Problem to work on
An exact reprint of all the records is the expected answer.

Source material
*** Block opens ***

-- ==== Sys2Proof/Syntax.lean ====
section
/-! DEFINITION. The abstract syntax: one constructor for each of the 34 rows of the opcode map
(spec/30_encoding.md R50), its operands being exactly the fields the row's pattern leaves free (R46, R47). -/

namespace Sys2Proof

/-- The 34 instructions, in the order of R50. Register operands are indices, immediates keep the width R46 gives
their field, so a value outside its field cannot be written down. -/
inductive Instr
  /-- `00E0` CLS (R98). -/
  | cls
  /-- `00EE` RET (R70). -/
  | ret
  /-- `1nnn` JP nnn (R71). -/
  | jp (nnn : Addr12)
  /-- `2nnn` CALL nnn (R72). -/
  | call (nnn : Addr12)
  /-- `3xnn` SE Vx, nn (R74). -/
  | seImm (x : Reg) (nn : Byte)
  /-- `4xnn` SNE Vx, nn (R75). -/
  | sneImm (x : Reg) (nn : Byte)
  /-- `5xy0` SE Vx, Vy (R76). -/
  | seReg (x y : Reg)
  /-- `6xnn` LD Vx, nn (R78). -/
  | ldImm (x : Reg) (nn : Byte)
  /-- `7xnn` ADD Vx, nn (R79). -/
  | addImm (x : Reg) (nn : Byte)
  /-- `8xy0` LD Vx, Vy (R81). -/
  | ldReg (x y : Reg)
  /-- `8xy1` OR Vx, Vy (R82). -/
  | orReg (x y : Reg)
  /-- `8xy2` AND Vx, Vy (R83). -/
  | andReg (x y : Reg)
  /-- `8xy3` XOR Vx, Vy (R84). -/
  | xorReg (x y : Reg)
  /-- `8xy4` ADD Vx, Vy (R85). -/
  | addReg (x y : Reg)
  /-- `8xy5` SUB Vx, Vy (R86). -/
  | subReg (x y : Reg)
  /-- `8xy6` SHR Vx (R87); `y` is a free field of the word that the instruction ignores. -/
  | shr (x y : Reg)
  /-- `8xy7` SUBN Vx, Vy (R88). -/
  | subnReg (x y : Reg)
  /-- `8xyE` SHL Vx (R89); `y` is a free field of the word that the instruction ignores. -/
  | shl (x y : Reg)
  /-- `9xy0` SNE Vx, Vy (R77). -/
  | sneReg (x y : Reg)
  /-- `Annn` LD I, nnn (R92). -/
  | ldI (nnn : Addr12)
  /-- `Bnnn` JP V0, nnn (R73). -/
  | jpV0 (nnn : Addr12)
  /-- `Cxnn` RND Vx, nn (R91). -/
  | rnd (x : Reg) (nn : Byte)
  /-- `Dxyn` DRW Vx, Vy, n (R101). -/
  | drw (x y : Reg) (n : Nibble)
  /-- `Ex9E` SKP Vx (R102). -/
  | skp (x : Reg)
  /-- `ExA1` SKNP Vx (R103). -/
  | sknp (x : Reg)
  /-- `Fx07` LD Vx, DT (R105). -/
  | ldVxDT (x : Reg)
  /-- `Fx0A` LD Vx, K (R104). -/
  | ldVxK (x : Reg)
  /-- `Fx15` LD DT, Vx (R106). -/
  | ldDTVx (x : Reg)
  /-- `Fx18` LD ST, Vx (R107). -/
  | ldSTVx (x : Reg)
  /-- `Fx1E` ADD I, Vx (R93). -/
  | addI (x : Reg)
  /-- `Fx29` LD F, Vx (R94). -/
  | ldF (x : Reg)
  /-- `Fx33` LD B, Vx (R95). -/
  | ldB (x : Reg)
  /-- `Fx55` LD [I], Vx (R96). -/
  | storeRegs (x : Reg)
  /-- `Fx65` LD Vx, [I] (R97). -/
  | loadRegs (x : Reg)
  deriving DecidableEq, Repr

/-- What decoding a word answers; `illegalOpcode` names the one way a word is rejected (R55). -/
inductive Decoded
  | instr (i : Instr)
  | illegalOpcode (op : Word)
  deriving DecidableEq, Repr

/-- What decoding a list of bytes answers: the instruction and the bytes after it, the rejected word, or that fewer
than the two bytes of a word are there (R45). -/
inductive DecodedBytes
  | instr (i : Instr) (rest : List Byte)
  | illegalOpcode (op : Word)
  | truncated
  deriving DecidableEq, Repr

/-- The six fields decode extracts from every word (R46). -/
structure Fields where
  cls : Nibble
  x : Reg
  y : Reg
  n : Nibble
  nn : Byte
  nnn : Addr12
  deriving DecidableEq, Repr

/-- One row of the opcode map (R50): a word `op` selects the row when `op &&& mask = pattern`. -/
structure OpcodeRow where
  pattern : Word
  mask : Word
  deriving DecidableEq, Repr

end Sys2Proof
end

*** Block closes ***

Written solution
-- ==== Sys2Proof/Syntax.lean ====
section
/-! DEFINITION. The abstract syntax: one constructor for each of the 34 rows of the opcode map
(spec/30_encoding.md R50), its operands being exactly the fields the row's pattern leaves free (R46, R47). -/

namespace Sys2Proof

/-- The 34 instructions, in the order of R50. Register operands are indices, immediates keep the width R46 gives
their field, so a value outside its field cannot be written down. -/
inductive Instr
  /-- `00E0` CLS (R98). -/
  | cls
  /-- `00EE` RET (R70). -/
  | ret
  /-- `1nnn` JP nnn (R71). -/
  | jp (nnn : Addr12)
  /-- `2nnn` CALL nnn (R72). -/
  | call (nnn : Addr12)
  /-- `3xnn` SE Vx, nn (R74). -/
  | seImm (x : Reg) (nn : Byte)
  /-- `4xnn` SNE Vx, nn (R75). -/
  | sneImm (x : Reg) (nn : Byte)
  /-- `5xy0` SE Vx, Vy (R76). -/
  | seReg (x y : Reg)
  /-- `6xnn` LD Vx, nn (R78). -/
  | ldImm (x : Reg) (nn : Byte)
  /-- `7xnn` ADD Vx, nn (R79). -/
  | addImm (x : Reg) (nn : Byte)
  /-- `8xy0` LD Vx, Vy (R81). -/
  | ldReg (x y : Reg)
  /-- `8xy1` OR Vx, Vy (R82). -/
  | orReg (x y : Reg)
  /-- `8xy2` AND Vx, Vy (R83). -/
  | andReg (x y : Reg)
  /-- `8xy3` XOR Vx, Vy (R84). -/
  | xorReg (x y : Reg)
  /-- `8xy4` ADD Vx, Vy (R85). -/
  | addReg (x y : Reg)
  /-- `8xy5` SUB Vx, Vy (R86). -/
  | subReg (x y : Reg)
  /-- `8xy6` SHR Vx (R87); `y` is a free field of the word that the instruction ignores. -/
  | shr (x y : Reg)
  /-- `8xy7` SUBN Vx, Vy (R88). -/
  | subnReg (x y : Reg)
  /-- `8xyE` SHL Vx (R89); `y` is a free field of the word that the instruction ignores. -/
  | shl (x y : Reg)
  /-- `9xy0` SNE Vx, Vy (R77). -/
  | sneReg (x y : Reg)
  /-- `Annn` LD I, nnn (R92). -/
  | ldI (nnn : Addr12)
  /-- `Bnnn` JP V0, nnn (R73). -/
  | jpV0 (nnn : Addr12)
  /-- `Cxnn` RND Vx, nn (R91). -/
  | rnd (x : Reg) (nn : Byte)
  /-- `Dxyn` DRW Vx, Vy, n (R101). -/
  | drw (x y : Reg) (n : Nibble)
  /-- `Ex9E` SKP Vx (R102). -/
  | skp (x : Reg)
  /-- `ExA1` SKNP Vx (R103). -/
  | sknp (x : Reg)
  /-- `Fx07` LD Vx, DT (R105). -/
  | ldVxDT (x : Reg)
  /-- `Fx0A` LD Vx, K (R104). -/
  | ldVxK (x : Reg)
  /-- `Fx15` LD DT, Vx (R106). -/
  | ldDTVx (x : Reg)
  /-- `Fx18` LD ST, Vx (R107). -/
  | ldSTVx (x : Reg)
  /-- `Fx1E` ADD I, Vx (R93). -/
  | addI (x : Reg)
  /-- `Fx29` LD F, Vx (R94). -/
  | ldF (x : Reg)
  /-- `Fx33` LD B, Vx (R95). -/
  | ldB (x : Reg)
  /-- `Fx55` LD [I], Vx (R96). -/
  | storeRegs (x : Reg)
  /-- `Fx65` LD Vx, [I] (R97). -/
  | loadRegs (x : Reg)
  deriving DecidableEq, Repr

/-- What decoding a word answers; `illegalOpcode` names the one way a word is rejected (R55). -/
inductive Decoded
  | instr (i : Instr)
  | illegalOpcode (op : Word)
  deriving DecidableEq, Repr

/-- What decoding a list of bytes answers: the instruction and the bytes after it, the rejected word, or that fewer
than the two bytes of a word are there (R45). -/
inductive DecodedBytes
  | instr (i : Instr) (rest : List Byte)
  | illegalOpcode (op : Word)
  | truncated
  deriving DecidableEq, Repr

/-- The six fields decode extracts from every word (R46). -/
structure Fields where
  cls : Nibble
  x : Reg
  y : Reg
  n : Nibble
  nn : Byte
  nnn : Addr12
  deriving DecidableEq, Repr

/-- One row of the opcode map (R50): a word `op` selects the row when `op &&& mask = pattern`. -/
structure OpcodeRow where
  pattern : Word
  mask : Word
  deriving DecidableEq, Repr

end Sys2Proof
end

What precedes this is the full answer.